Recognizing that his experience offered a counterpoint to “the Summers hypothesis,” Barres opened up about his transition in an in-depth rebuttal published in the journal Nature.

But those were just anecdotes; a scientist seeks data. So he found that, too — studies revealing high math scores among young girls and the gender bias that holds them back later in life.

“Until intolerance is addressed, women will continue to advance only slowly,” Barres wrote. “The comments … about women’s lesser innate abilities are all wrongful and personal attacks on my character and capabilities, as well as on my colleagues’ and students’ abilities and self-esteem. I will certainly not sit around silently and endure them.”

In a time when few scientists — especially male scientists — were eager to embroil themselves in the debate over gender bias, Barres repeatedly brought up the issue in his lectures.

Andrew Giessel, a biologist and computer scientist at the biotech firm Moderna Therapeutics, recalled attending a seminar about Barres's research. At the end of the session, the neuroscientist set aside time to delve into a discussion of diversity  — “an act so outside the norm that it sticks with me to this day,” Giessel tweeted.

Barres worried that his activism might make his colleagues less willing to consider his research. “Besides changing sex, the only time in my life when I have taken an action … I thought might harm my career is when I started fighting for the welfare of women in academia,” he said in a 2008 talk at Harvard.

Even as Barres became an oft-referenced figure and sought-after speaker in discussions about gender equality, he achieved important breakthroughs in the study of glia. In 2005, he showed that the overlooked brain cells were essential for forming connections between neurons. He was elected a fellow of the American Association for the Advancement of Science in 2011 and two years later became the first openly transgender person elected to the National Academy of Sciences.

Barres's efforts to make science more welcoming went beyond gender equity. His own students describe him as a generous mentor, and he went out of his way to look out for the careers of others. Alycia Mosley Austin, a neuroscience doctoral student, recalled on Twitter how Barres once stopped in the middle of an interview to call another school and advocate in her behalf. One of his last publications was an article in Nature urging researchers to make it easier for scientists who recently obtained their PhDs to set up their own labs. According to his Stanford obituary, Barres spent his final weeks making sure he'd finished letters of recommendation for the younger researchers in his lab.

“He gave lots of advice, but he treated us as equals,” neurobiologist Cagla Eroglu, now at Duke University, told Discover Magazine. “He taught us to be independent thinkers and manage projects by ourselves.”

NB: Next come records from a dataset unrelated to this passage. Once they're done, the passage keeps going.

-- ==== Sys2Proof/Machine/FrontOps.lean ====
section
/-! DEFINITION. The front syllables of class D (R336 to R347). -/
namespace Sys2Proof.Machine

/-- The front-configuration fault (R338, R339, R347). -/
def frontTrap (s : State) (n : Nat) : Res := .trap (s.trapHere 3 0x07 0 (BitVec.ofNat 64 n))

/-- A front change that lands n cycles after issue. -/
def landF (s : State) (n d : Nat) (op : FrontOp) : Res := .ok (s.fly n (.front d op)) (some n)

def execFcfg (h : Hdr) (o : LReg) (s : State) : Answer :=
  issued (.fcfg h o) s fun s => landF s 1 o.d.toNat (.config (if o.bsel.toNat = 1 then (s.core.sreg o.b.toNat).setWidth 40 else o.imm))

/-- The tuple of a lane: objectives in v(A) and v(A+1), payload in v(A+2) (R338). -/
def laneTuple (c : StreamCore) (r L : Nat) : Tuple :=
  let a := c.vlane r L
  let b := c.vlane (r + 1) L
  { o0 := a.setWidth 16, o1 := (a >>> 16).setWidth 16, o2 := b.setWidth 16, o3 := (b >>> 16).setWidth 16, payload := c.vlane (r + 2) L }

def execFins (h : Hdr) (o : LReg) (s : State) : Answer :=
  issued (.fins h o) s fun s =>
    if (s.core.front o.d.toNat).cfg.isNone then frontTrap s o.d.toNat
    else landF s 6 o.d.toNat (.insert ((s.core.active h o.km).map fun L => (L, laneTuple s.core o.a.toNat L)))

/-- Are two configurations alike in arity, directions and kinds (R339)? -/
def alike (a b : BitVec 40) : Bool := a.extractLsb' 0 18 == b.extractLsb' 0 18

def execFmerge (h : Hdr) (o : LReg) (s : State) : Answer :=
  issued (.fmerge h o) s fun s =>
    let a := s.core.front o.a.toNat
    let b := s.core.front o.b.toNat
    match a.cfg, b.cfg with
    | none, _ => frontTrap s o.a.toNat
    | _, none => frontTrap s o.b.toNat
    | some w, some v =>
      if !alike w v then frontTrap s o.b.toNat
      else
        let r := Front.merge w a b
        landF s 12 o.d.toNat (.replace r.1 r.2)

/-- The three lane words of a tuple (R340). -/
def tupleWords (t : Tuple) : List Lane := [t.o1 ++ t.o0, t.o3 ++ t.o2, t.payload]

def execFpeel (h : Hdr) (o : LReg) (s : State) : Answer :=
  issued (.fpeel h o) s fun s =>
    let es := (s.core.front o.a.toNat).ordered
    let k := (s.core.bcommon o).toNat
    let ws := (List.range 3).flatMap fun r => s.core.laneWrites (o.d.toNat + r) (s.core.active h o.km) fun L =>
      match es[k + L % 16]? with
      | some t => nth (tupleWords t) r 0
      | none => 0xFFFFFFFF
    .ok (s.fly 8 (.vecs ws)) (some 8)

def execFcnt (h : Hdr) (o : LReg) (s : State) : Answer := issued (.fcnt h o) s fun s => landS s 2 o.d.toNat (s.core.front o.a.toNat).count

def execFclr (h : Hdr) (o : LReg) (s : State) : Answer := issued (.fclr h o) s fun s => landF s 1 o.d.toNat (.clear false)
def execFclrAll (h : Hdr) (o : LReg) (s : State) : Answer := issued (.fclrAll h o) s fun s => landF s 1 o.d.toNat (.clear true)

/-- Check 3 of R249 on every byte of an image: the lowest byte outside. DEDUCED (log 35). -/
def imageRange (b : SpBlock) : Option SpFault :=
  if b.start < 0 then some (0x21, BitVec.ofInt 64 b.start)
  else if (spBytes : Int) < b.start + b.len then some (0x21, BitVec.ofInt 64 (max b.start spBytes))
  else none

/-- The checks of R346. -/
def imageFault (c : StreamCore) (b : SpBlock) : Option SpFault :=
  firstFault
    [if recKind (c.entry b.rcd) = 1 then none else some (0x20, BitVec.ofNat 64 b.rcd),
     imageRange b,
     if b.write then c.compressedFault (blockRefs b.start b.len) else none,
     if b.write then none else c.blockLost b]

/-- Record the berm touch of a block, if it meets a berm byte. DEDUCED (log 49). -/
def touchBlock (s : State) (b : SpBlock) : State :=
  match s.core.firstBerm b with
  | some e => touchBerm s b.write e
  | none => s

def execFsave (h : Hdr) (o : LReg) (s : State) : Answer :=
  issued (.fsave h o) s fun s =>
    match s.core.blockOf (.fsave h o) with
    | none => .ok s (some 16)
    | some b => match imageFault s.core b with
      | some f => .trap (s.trapHere 3 f.1 0 f.2)
      | none =>
        let ws := (withKeys b.start.toNat (s.core.front o.b.toNat).image).filter fun w => !s.core.bermAt w.1
        .ok ((touchBlock s b).fly 16 (.store ws)) (some 16)

def execFload (h : Hdr) (o : LReg) (s : State) : Answer :=
  issued (.fload h o) s fun s =>
    match s.core.blockOf (.fload h o) with
    | none => .ok s (some 16)
    | some b => match imageFault s.core b with
      | some f => .trap (s.trapHere 3 f.1 0 f.2)
      | none => match imageOp (s.core.blockBytes b) with
        | none => frontTrap s o.d.toNat
        | some op => landF (touchBlock (readGranules s s.core.seat.cid (s.core.blockGranules b)) b) 16 o.d.toNat op

end Sys2Proof.Machine
end

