/-- Has the function's quota of the engine class on the core's die room for one more command (R40, R412)? The scheduler has none. DEDUCED (log 48). -/
def quotaLeft (s : State) (c : StreamCore) (k : Cmd) : Bool :=
  match fnOf s c.seat.fn with
  | none => true
  | some f =>
    decide (3 < k.cls) ||
      decide ((((allCores s).filter fun d => d.seat.fn == c.seat.fn && d.seat.die == c.seat.die).flatMap fun d => d.dev.cmds.filter fun x => x.cls == k.cls && x.runs).length
        < (f.engineQuotas.extractLsb' (8 * (k.cls - 1)) 8).toNat)

/-- May a queued command take its next step: it may start, and has its slot or finds room in the quota? -/
def mayProceed (s : State) (c : StreamCore) (k : Cmd) : Bool := mayStart s c k && (k.granted || k.kind.isNothing || quotaLeft s c k)

/-- May the command take a step of its own on this wall cycle? -/
def mayRun (s : State) (c : StreamCore) (k : Cmd) : Bool :=
  decide (k.due ≤ s.wall) && (match k.resolving with
    | some (some _) => false
    | _ => true) && (match k.stage with
    | .queued => mayProceed s c k
    | .reading _ _ => true
    | .writing _ _ _ => true
    | _ => false)

/-- May the command complete? -/
def mayFinish (wall : Nat) (c : StreamCore) (k : Cmd) : Bool :=
  decide (k.due ≤ wall) && !orderHeld c k && (match k.stage with
    | .finished _ _ => true
    | _ => false)

/-- Complete a command: PL.FUSE finds on this cycle which insertions its front refuses (R324). -/
def completeCmd (s : State) (c : StreamCore) (k : Cmd) (err : Option CmdError) (insert : Option (Nat × List Tuple)) : State :=
  let cid := c.seat.cid
  match insert, k.kind.result with
  | some (n, ts), some out =>
    -- insertions of commands that have completed before it and are not yet visible are made first
    let f := c.dev.tagDone.foldl (fun f d => match d.insert with
      | some (m, us) => if m = n then (f.insertDrop us).1 else f
      | none => f) (c.front n)
    if (f.insertDrop ts).2 = 0 then finishCommand s cid k err insert
    else
      let ws := (withKeys (out + 4) (leBytes 4 12)).filter fun x => c.writable k x.1
      finishCommand (onCore s cid fun c => { c with sp := c.sp.write ws }) cid k (some { code := 12, d0 := n, d1 := 0 }) insert
  | _, _ => finishCommand s cid k err insert

/-- The core that a command belongs to. -/
def cmdOf (s : State) (uid : Nat) : Option (StreamCore × Cmd) :=
  (allCores s).findSome? fun c => (c.dev.cmds.find? fun k => k.uid == uid).map fun k => (c, k)

/-- Completion of an engine command (R308). -/
def execEngineCommandCompletion (uid : Nat) (s : State) : Answer :=
  match cmdOf s uid with
  | none => .refused (.notEnabled "ENGINE_COMMAND_COMPLETION")
  | some (c, k) => match k.stage with
    | .finished err insert => if orderHeld c k then .refused (.notEnabled "ENGINE_COMMAND_COMPLETION") else .next (completeCmd s c k err insert)
    | _ => .refused (.notEnabled "ENGINE_COMMAND_COMPLETION")
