-- ==== Sys2Proof/Machine/Sha512.lean ====
section
/-! DEFINITION. SHA-512 (R418), as FIPS 180-4 defines it. PRESUMED (log 23). -/
namespace Sys2Proof.Machine

/-! ### The constants, from what they are defined to be -/

/-- The greatest r below 2^b more than `r` whose k-th power does not pass n, found bit by bit from the top. -/
def rootUpTo (k n : Nat) : Nat → Nat → Nat
  | 0, r => r
  | b + 1, r => rootUpTo k n b (if (r + 2 ^ b) ^ k ≤ n then r + 2 ^ b else r)

/-- The first 64 bits of the fractional part of the k-th root of n, n below 2^9. -/
def rootFraction (k n : Nat) : BitVec 64 := BitVec.ofNat 64 (rootUpTo k (n * 2 ^ (64 * k)) 69 0)

/-- The primes below 410: the first 80. -/
def shaPrimes : List Nat := ((List.range 410).drop 2).filter fun n => (List.range 21).all fun d => d < 2 || n % d != 0 || n == d

/-- The initial hash words: square roots of the first eight primes. PRESUMED (log 23). -/
def shaInit : List (BitVec 64) := (shaPrimes.take 8).map (rootFraction 2)

/-- The constants of the 80 rounds: cube roots of the first 80 primes. PRESUMED (log 23). -/
def shaK : List (BitVec 64) := shaPrimes.map (rootFraction 3)

/-! ### The compression of one block -/

/-- A word of a list of words, zero beyond its end. -/
def shaAt (l : List (BitVec 64)) (i : Nat) : BitVec 64 := (l[i]?).getD 0

/-- The exclusive or of some rotations of a word. -/
def turned (turns : List Nat) (x : BitVec 64) : BitVec 64 := turns.foldl (fun y n => y ^^^ x.rotateRight n) 0

/-- The words of the message schedule after the block's own: n more words on top, newest first. -/
def shaExtend : Nat → List (BitVec 64) → List (BitVec 64)
  | 0, w => w
  | n + 1, w =>
    let old := shaAt w 14
    let late := shaAt w 1
    shaExtend n ([shaAt w 15, turned [1, 8] old ^^^ old >>> 7, shaAt w 6, turned [19, 61] late ^^^ late >>> 6].sum :: w)

/-- The working variables are the last four values of two sequences, newest first: the upper (a, b, c, d) and the lower (e, f, g, h). A round adds a value to each. -/
def shaStep (v : List (BitVec 64) × List (BitVec 64)) (kw : BitVec 64) : List (BitVec 64) × List (BitVec 64) :=
  let up := shaAt v.1
  let low := shaAt v.2
  let choice := low 2 ^^^ (low 0 &&& (low 1 ^^^ low 2))
  let majority := (up 0 &&& (up 1 ||| up 2)) ||| (up 1 &&& up 2)
  let common := [kw, low 3, choice, turned [14, 18, 41] (low 0)].sum
  ((common + majority + turned [28, 34, 39] (up 0)) :: v.1.take 3, (up 3 + common) :: v.2.take 3)

/-- A big-endian 64-bit word. -/
def shaWord (bs : List Byte) : BitVec 64 := bs.foldl (fun w b => w <<< 8 ||| b.setWidth 64) 0

/-- The hash words after one block of 128 bytes. -/
def shaBlock (hs : List (BitVec 64)) (block : List Byte) : List (BitVec 64) :=
  let own := (List.range 16).map fun i => shaWord ((block.drop (8 * i)).take 8)
  let kws := List.zipWith (· + ·) shaK (shaExtend 64 own.reverse).reverse
  let v := kws.foldl shaStep (hs.take 4, hs.drop 4)
  List.zipWith (· + ·) hs (v.1 ++ v.2)

/-- The message with its padding: a one bit, zeros, and the length in bits as 128 bits, big-endian. -/
def shaPad (m : List Byte) : List Byte :=
  m ++ 0x80 :: List.replicate ((239 - m.length % 128) % 128) 0 ++ (List.range 16).map fun i => BitVec.ofNat 8 (8 * m.length / 256 ^ (15 - i))

/-- SHA-512 of a string of bytes; its first byte is the most significant of the digest. -/
def sha512 (m : List Byte) : BitVec 512 :=
  let p := shaPad m
  let hs := (List.range (p.length / 128)).foldl (fun hs i => shaBlock hs ((p.drop (128 * i)).take 128)) shaInit
  hs.foldl (fun d w => d <<< 64 ||| w.setWidth 512) 0

end Sys2Proof.Machine
end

News of Barres's death prompted an outpouring of heartfelt tributes online. “I knocked on his door as a first year and Ben Barres stayed an hour later to give me advice about women and medicine,” said Stanford medical student Natalia Birgisson. “I once invited Ben Barres to speak to young LGBT students. … He responded in 10 minutes,” recalled Rockefeller University researcher Trevor Sorrells. “He made my life possible as a transgender neuroscientist,” said E. Kale Edmiston, a researcher at the University of Pittsburgh.

In a tweet, Jo Handelsman, a molecular biologist and director of the Wisconsin Institute for Discovery, called Barres “a great scientist, leader, mentor, and friend.”

“His impact on our understanding of glia was rivaled by his impact on diversity in science,” she wrote. “Ben … you leave a towering legacy of goodness.”